Pertusaria xanthoisidiata

Scientific classification
- Domain: Eukaryota
- Kingdom: Fungi
- Division: Ascomycota
- Class: Lecanoromycetes
- Order: Pertusariales
- Family: Pertusariaceae
- Genus: Pertusaria
- Species: P. xanthoisidiata
- Binomial name: Pertusaria xanthoisidiata A.W.Archer, Bungartz & Elix (2015)

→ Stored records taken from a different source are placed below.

/-- The next tick released at boundary `t`. DEDUCED (notes/assumptions/129.md): the times of commands are readings of device
time as it is slewed (R430), so that what the slew adds in this tick stands in the boundary expected next. -/
def State.releaseTick (s : State) (t : Nat) : State :=
  let first := s.tick.first
  let k := s.tick.next
  let p := s.period
  let s := match s.tick.nextT with
    | some e => { s with plan := { s.plan with history := s.plan.history.map (shiftHistory ((t : Int) - e)) }
                         tick := { s.tick with nextT := none } }
    | none => s
  let s := s.snapshot t
  let prev : Int := if first then (t : Int) - p else s.tick.tk
  let slew := clampInt s.tick.slew (-1000) 1000
  let expect := ((t + p : Nat) + s.tick.corr + slew : Int).toNat
  let s := { s with ticked := some k
                    tick := { s.tick with num := k, next := (k + 1) % 2 ^ 64, live := true, awaitT0 := false, tk := t
                                          prev := prev, first := false, nextT := none, expect := expect, corr := 0, phase := 6, rel := 0
                                          stopped := false, atT0 := first, rise := none
                                          runIn := bits (s.reg rTickInvalidRun) 3 0
                                          slew := s.tick.slew - slew }
                    plan := Plan.fresh s.plan.history
                    world := { s.world with begun := false, urgTaken := 0 }
                    dep := s.dep.newTick first t
                    host := { s.host with pace := bits (s.reg rHostPace) 15 0, pvDone := false, spent := 0 } }
  let s := { s with d0 := { s.d0 with clockCut := false }, d1 := { s.d1 with clockCut := false } }
  let s := s.setReg rHostPaceUsed 0
  let s := ((tickCounters .s0 ++ tickCounters .s1).foldl (fun s o => s.setReg o 0) s)
  let s := s.setField (rHeapFcStatus .s0) 23 16 0
  let s := ((s.setTickSeed k).retrainXcut.retrainDown.trigger 1).drainHeld
  let s := s.driveTickOut (if first && s.src == 1 then s.now else t)
  s.when (s.phaseAt 0 = 0) fun s => s.releasePhase 0

/-- A stream none of whose items waits. -/
def Stream.drained (c : Stream) : Stream := { c with inbox := [], held := [], full := false }

/-- STOP discards the staged items (R109), and those that wait to be staged. -/
def State.dropStaged (s : State) : State :=
  { s with world := { s.world with staged := [], urgents := [], streams := s.world.streams.map Stream.drained } }

/-- STOP and HOLD entries that follow at the same boundary, executed in queue order (R53, R585). -/
def State.edgeCommands (s : State) : Nat → State
  | 0 => s
  | n + 1 =>
    match s.sys.queue with
    | .cmd 2 :: _ => ((({ s with dev := .stopped }).dropStaged).popCmd 2 reasonDone).edgeCommands n
    | .cmd 3 :: _ => (s.popCmd 3 (if s.dev = .hold then reasonDone else reasonState)).edgeCommands n
    | _ => s

/-- Tick work left over ends with the tick. -/
def State.newTickDies (s : State) : State :=
  let s := ((s.chargeWaits .s0).chargeWaits .s1).dropTickOps
  { s with d0 := s.d0.newTick (s.engCfg .s0).poolSize, d1 := s.d1.newTick (s.engCfg .s1).poolSize }

/-- A boundary at `t`: the tick in progress ends, the changes timed to boundaries take effect, and the next tick is
released, or a waiting STOP or HOLD takes effect and none is (R48, R49). A STOP or HOLD that executed while T_0 was awaited
takes effect at T_0, and no tick is released (notes/assumptions/111.md). -/
def State.boundary (s : State) (t : Nat) : State :=
  let s := ((s.advance t).endTick).newTickDies
  let s := (s.boundaryUnits .s0).boundaryUnits .s1
  let s := s.setBoth (fun d => rPaOrder d) (BitVec.ofNat 32 s.paOrder)
  if s.sys.waitEdge ∧ s.sys.waitAt < t then
    match s.sys.queue with
    | .cmd 2 :: _ => (((s.leaveRunning .stopped).dropStaged).edgeCommands 8).retrainXcut
    | _ => ((s.leaveRunning .hold).edgeCommands 8).retrainXcut
  else s.releaseTick t

/-- TICK_BOUNDARY (R15, R18): the boundary falls at the expected time. -/
def execTickBoundary (t : Nat) (s : State) : Out :=
  .next (s.when (s.dev == .running && !s.tick.awaitT0 && t == s.tick.expect) fun s => s.boundary t)

/-! ### The tick source (R19 to R23, R429, R430) -/

/-- An in-window event counted towards the lock (R23). -/
def State.countGood (s : State) : State :=
  let g := s.tick.good + 1
  let locked := decide (2 ≤ g)
  { s with tick := { s.tick with good := g, locked := s.tick.locked || locked, lost := s.tick.lost && !locked } }

/-- The correction of R21. -/
def edgeCorrection (e E : Nat) : Int := clampInt ((e : Int) - E) (-1000) 1000

/-- A counted edge judged against the windows of the expected boundary and of the boundary last taken (R21, R22): the edge
may lie in the last 100 ns before a boundary that has been taken when the pulse acts (R20), and T_0 has no window (R19). -/
def State.judgeEdge (s : State) (e : Nat) : State :=
  let k := s.tick
  let tol := s.tol
  if k.live ∧ !k.atT0 ∧ k.tk ≤ e + tol ∧ e < k.tk + tol then
    if k.seenLast then s.event rTickEvents 11
    else
      ({ s with tick := { k with seenLast := true, missed := 0
                                 expect := ((k.tk + s.period : Nat) + edgeCorrection e k.tk : Int).toNat } }).countGood
  else if k.expect ≤ e + tol ∧ e < k.expect + tol then
    if k.seen then s.event rTickEvents 11
    else
      ({ s with tick := { k with seen := true, corr := edgeCorrection e k.expect
                                 good := if k.seenLast ∨ !k.live then k.good else 0 } }).countGood
  else s.event rTickEvents 9

/-- TICK_IN_PULSE (R19 to R22): the pulse acts when it qualifies, 100 ns after its rising edge. A counted edge outside
RUNNING or with another source, and one at or after T0 + 4P while T_0 is awaited, sets no event bit
(notes/assumptions/111.md). -/
def execTickInPulse (e width : Nat) (s : State) : Out :=
  .next (if width < 100 then s.event rTickEvents 10
    else s.when (s.dev == .running && s.src == 1) fun s =>
      let s := s.advance (e + 100)
      if s.tick.awaitT0 then
        if s.tick.t0 ≤ e ∧ e < s.tick.t0 + 4 * s.period then
          let s := { s with tick := { s.tick with awaitT0 := false, expect := e, seenLast := true, seen := false
                                                  missed := 0, good := 0, corr := 0 } }
          let s := s.boundary e
          let s := { s with now := max s.now (e + 100) }
          s.when s.tick.live fun s => s.countGood
        else s
      else s.judgeEdge e)

/-- SRC_LOST (R19, R23): four ticks without an event, or no event for T_0, which is then T0 + 4P on the internal timer. -/
def State.loseSource (s : State) : State :=
  let s := { s with tick := { s.tick with lost := true, locked := false, good := 0 } }
  let s := s.event rTickEvents 8
  (s.log warn 0x0100 (tallySource 0 10 0) (leBytes 1 s.src)).irq 0

/-- SRC_LOST (R19, R23). -/
def execSrcLost (t : Nat) (s : State) : Out :=
  .next (s.when (s.dev == .running && s.src != 0) fun s =>
    if s.tick.awaitT0 then
      s.when (decide (s.tick.t0 + 4 * s.period ≤ t)) fun s =>
        let s := { s with tick := { s.tick with awaitT0 := false, expect := s.tick.t0 + 4 * s.period } }
        (s.advance t).loseSource.boundary (s.tick.t0 + 4 * s.period)
    else s.when (!s.tick.lost && decide (4 ≤ s.tick.missed)) fun s => (s.advance t).loseSource)

/-! ### Phases, watchdogs, overrun (R27, R31 to R33) -/

/-- Whether the work of a phase is complete: the tick's commit made and ended in phase 0, the walk-down done in phase 4, the
record handed over and judged in phase 5, and every task of the phase on every active die. -/
def State.phaseDone (s : State) (ph : Nat) : Bool :=
  (match ph with
   | 0 => s.world.begun && !s.world.busy
   | 1 => s.plan.proposeOk
   | 4 => s.plan.walked
   | 5 => s.plan.handed && s.plan.judged.isSome
   | _ => true) && s.dies.all fun d => s.phaseTasksDone d ph

/-- Whether a watchdog of a phase before `ph` has expired at `t` on incomplete work: the tick overruns, and no later phase is
released (R31, R32). -/
def State.overrunBy (s : State) (ph t : Nat) : Bool :=
  (List.range ph).any fun q => !s.phaseDone q && decide (s.tick.tk + s.phaseEnd q ≤ t)

/-- PHASE_RELEASE (R27, R32): phases are released in order, each at its offset or later. -/
def execPhaseRelease (t ph : Nat) (s : State) : Out :=
  .next (s.when (s.dev == .running && s.tick.live && !s.tick.stopped && decide (ph < 6) && s.tick.rel == ph &&
      decide (s.tick.tk + s.phaseAt ph ≤ t) && !s.overrunBy ph (max t s.now)) fun s => (s.advance t).releasePhase ph)

/-- The record deadline of the tick (R31). -/
def State.deadline (s : State) : Nat := s.tick.tk + s.phaseAt 5 + 10000

/-- An overrun in a phase (R32, R33): work stops, partial results go, the record is written INVALID where none has been
handed over. -/
def State.overrun (s : State) (ph : Nat) (write : Bool) : State :=
  let s := s.stopWork.event rTickEvents ph
  let s := (s.count rTickOvrCount 1).log note 0x0101 (tallySource 0 10 0) (leBytes 1 ph)
  let s := { s with tick := { s.tick with phase := 6 } }
  if write then s.writeInvalid reasonOverrun else { s with plan := { s.plan with lost := true } }

/-- The end of the phase 5 budget: vector 1, the SLACK event (R396), and FAIL, NO_RECORD for a tick whose record never
reached the Deputy (R458). -/
def State.emitEnds (s : State) : State :=
  let s := if s.plan.record.isNone && s.plan.judged.isNone then s.judge 2 0x02 0xFFFF none else s
  let s := { s with tick := { s.tick with phase := if s.tick.live then 6 else 7 } }
  (s.trigger 4).irq 1

/-- PHASE_WATCHDOG (R31, R32, R344, R458). -/
def execPhaseWatchdog (t : Nat) (b : BudgetEnd) (s : State) : Out :=
  .next (s.when (s.dev == .running && s.tick.live && decide (b.ph < 6) && decide (s.tick.tk + s.phaseEnd b.ph ≤ t)) fun s =>
    let s := s.advance t
    let late := !s.tick.stopped && decide (b.ph < s.tick.rel) && !s.phaseDone b.ph
    let s := s.when late fun s => (s.contendAll b.ports).overrun b.ph (decide (b.ph < 5))
    s.when (b.ph = 5) fun s => s.emitEnds)

/-- RECORD_DEADLINE (R31, R33): a record not handed over by the deadline is an overrun of phase 5. -/
def execRecordDeadline (b : DeadlineMet) (s : State) : Out :=
  .next (s.when (s.dev == .running && s.tick.live && !s.tick.stopped && !s.plan.handed && decide (s.deadline ≤ b.t)) fun s =>
    ((s.advance b.t).contendAll b.ports).overrun 5 true)

/-! ### Time-up (R271) -/

/-- The dies that complete rounds: those whose rounds hold a TOPK (R269); every die where none does. -/
def State.roundDies (s : State) : List Die :=
  let own := s.dies.filter fun d => (s.tasksOfRounds d fun _ => true).any fun t =>
    let r := (s.engCfg d).task t
    r.cls == 2 && (decodeSelDesc (s.load r.desc 64)).op == 3
  if own.isEmpty then s.dies else own

/-- The rounds that are complete on every die (R271). -/
def State.commonRounds (s : State) : Nat :=
  s.roundDies.foldl (fun n d => min n (s.die d).rounds) (s.img (·.refine.rounds))

/-- The tasks of the rounds from `n` on that have not ended on a die. -/
def State.roundsLeft (s : State) (n : Nat) (d : Die) : List Nat :=
  (s.tasksOfRounds d fun r => decide (n ≤ if r.2 then r.1 + 1 else r.1)).filter fun t => !(s.die d).ovm.done.contains t

/-- The survivor list of round `n` stands again on a die that had completed a later one (R271). -/
def State.restoreList (s : State) (n : Nat) (d : Die) : State :=
  s.when (decide (n < (s.die d).rounds)) fun s => s.storeWin d (s.engCfg d).survBase ((s.die d).survs.getD n [])

/-- The rounds from `n` on abandoned on a die (R271): their tasks `gone` end without effect, and where the die had completed one
of them before the other die, the survivor list of the round before stands again. -/
def State.abandonRounds (s : State) (n : Nat) (gone : List Nat) (d : Die) : State :=
  let x := s.die d
  let s := s.restoreList n d
  (s.setDie d { s.die d with roundOn := false, rounds := min n x.rounds, survs := x.survs.take n }).dropTasks d gone

/-- TIMEUP (R271): a round that is not complete on both dies is abandoned on both. -/
def execTimeup (t : Nat) (s : State) : Out :=
  .next (s.when (s.dev == .running && s.tick.live && !s.tick.stopped && s.tick.rel == 4 &&
      decide (s.commonRounds < s.img (·.refine.rounds)) &&
      decide (s.tick.tk + s.img (·.refine.timeupUs) * 1000 ≤ t)) fun s =>
    let n := s.commonRounds
    let left := s.roundsLeft n
    let s := s.dies.foldl (fun s d => (s.abandonRounds n (left d) d).event (rHeapEvents d) 0) (s.advance t)
    { s with plan := { s.plan with timeoutDeg := true } })

end Sys2Proof.Machine
end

= Pertusaria xanthoisidiata =

- Authority: A.W.Archer, Bungartz & Elix (2015)

Species of lichen

Pertusaria xanthoisidiata is a species of corticolous (bark-dwelling), crustose lichen in the family Pertusariaceae. Found on the Galápagos Islands, it was formally described as a new species in 2015 by Alan W. Archer, Frank Bungartz, and John Elix. The type specimen was collected on Pinta Island, where it was growing on an exposed trunk of Opuntia galapageia. The species epithet refers to the yellow-coloured isidia.

==Description==
Pertusaria xanthoisidiata forms a crust-like growth on tree bark. Its main body (thallus) is a pale yellowish-green colour and can appear either dull or somewhat shiny. The surface is smooth and unwaxed, and whilst initially flat, it soon becomes densely covered with small, finger-like projections called isidia. These isidia are granular to cylindrical in shape, sometimes branching, and measure about 0.1–0.16 mm in width and 0.15–0.7 mm in height. Beneath the surface layer, the internal tissue (medulla) is white throughout.

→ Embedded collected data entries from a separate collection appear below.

/-- The data of an ingest descriptor given to the World block (R80, R89): the items that it completes arrive now, unless
one finds no room in the staging area; the descriptor does not complete then, and its channel is held until a commit frees
some. -/
def State.takeData (s : State) (ch : Nat) (h : Chain) (data : List Byte) : State :=
  let (its, part) := s.newItems ch s.now (padTo h.len data)
  if s.roomFor ch its then
    (s.mapStream ch fun (w : Stream) => { w with inbox := w.inbox ++ its, part := part }).finishDesc ch
      { h with bytes := h.len }
  else (s.event rWorldEvents 5).mapStream ch fun (w : Stream) => { w with full := true }

/-- DESCRIPTOR_COMPLETE (R80, R89, R359, R392, R395, R399): the descriptor's data moves, as `Moved` tells. -/
def execDescriptorComplete (ch : Nat) (x : Moved) (s : State) : Out :=
  whenNamed (isChannel ch)
    (match s.chainOf ch with
     | none => s
     | some h =>
       s.when (h.step == .moving && !s.fenced ch && !(decide (ch < 128) && (s.world.streams.getD ch Stream.idle).full))
         fun s =>
         let s := (s.advance x.t).contendAll x.ports
         s.afterFront (s.deviceHere ch h) fun s =>
         if ch < 128 then s.takeData ch h x.data
         else if toHost ch h ∨ 140 ≤ ch then
           let (s, st, got, k) := s.readDevice ch x.fault (regionSpans (h.sources ch) 0) [] 0
           if st ≠ 0 then s.endChain ch h st
           else if k = 0 then s.moveOut ch h (joinPieces got)
           else s.setChain ch { h with step := .reading, got := got }
         else s.moveOut ch h (padTo h.len x.data))

/-! ### Egress rings (R295, R402, R403) -/

/-- A ring-mode record dropped (R403). -/
def State.dropRecord (s : State) (ch : Nat) (f : Feed) : State :=
  let s := ((s.count (rHaulChDrop ch) 1).event rHaulEvents 1).event (rHaulChEvents ch) 3
  s.when (f.kind = 1) fun s => s.count (rHeapTraceDrop (Die.ofIdx (fieldU f.bytes 8 1))) 1

/-- RING_RECORD (R295, R403): the oldest device-fed record handed to its egress channel, and delivered or dropped; the record
of the tick in progress meets its deadline then (R31). -/
def State.handRecord (s : State) (ch : Nat) (f : Feed) : State :=
  let geom := s.egGeom (ch - 128)
  let slots := bits geom 15 0
  let size := 64 * bits geom 23 16
  let head := s.reg (rHaulChRingHead ch)
  let used := (head - s.reg (rHaulChRingTail ch)).toNat
  let need := if size = 0 then slots + 1 else ceilDiv f.bytes.length size
  let s := s.when (f.kind = 0 && s.plan.record == some f.bytes) fun s => { s with plan := { s.plan with handed := true } }
  if s.host.up ∧ slots ≠ 0 ∧ need + used ≤ slots ∧ s.cringRoom ch then
    let slot := head.toNat % slots
    let base := s.pair (rHaulEgBaseLo (ch - 128)) (rHaulEgBaseHi (ch - 128))
    let first := min f.bytes.length (size * (slots - slot))
    let s := s.sendHost (base + size * slot) (f.bytes.take first)
    let rest := f.bytes.drop first
    let s := s.sendHost base rest
    let last := (if rest.isEmpty then base + size * slot + f.bytes.length else base + rest.length) - 4
    let s := (s.emit (.hostRead last 4)).setReg (rHaulChRingHead ch) (head + BitVec.ofNat 32 need)
    s.mapChan ch fun (c : Chan) => { c with sending := some (f, head.toNat % 65536) }
  else s.dropRecord ch f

The edges of the lichen may occasionally show faint circular zones and are typically bordered by a dark brownish margin called a . No reproductive structures, such as apothecia (disc-like fruiting bodies) or pycnidia (flask-shaped structures), have been observed in this species.

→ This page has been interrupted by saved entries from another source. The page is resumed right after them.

-- ==== Sys2Proof/Machine/Step.lean ====
section
/-! DEFINITION. One step of the block: the command at the front of the queue runs on the state with the rest of the
queue; an empty queue idles (notes/assumptions/1.md). -/

namespace Sys2Proof.Machine
open Sys2Proof

/-- One step. -/
def step (s : State) : Host.Outcome State Fault Refusal :=
  match s.pending with
  | [] => .next s
  | c :: rest => exec c { s with pending := rest }

/-- The state with the command a table word spells in front of its queue, `s` itself where it spells none. -/
def State.withFetchWord (s : State) (nbits w : Nat) : State :=
  match decodeTableWord nbits w with
  | some c => { s with pending := c :: s.pending }
  | none => s

end Sys2Proof.Machine
end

When tested with chemical spot tests, the surface layer (cortex) is P−, K−, and C+ (orange). The internal tissue (medulla) P+ (orange), K+ (yellow), and C−. Under ultraviolet light, it may display a faint orange glow. Chemical analysis has revealed the presence of several secondary metabolites, including various forms of chlorolichexanthone, arthothelin, and several stictic acids.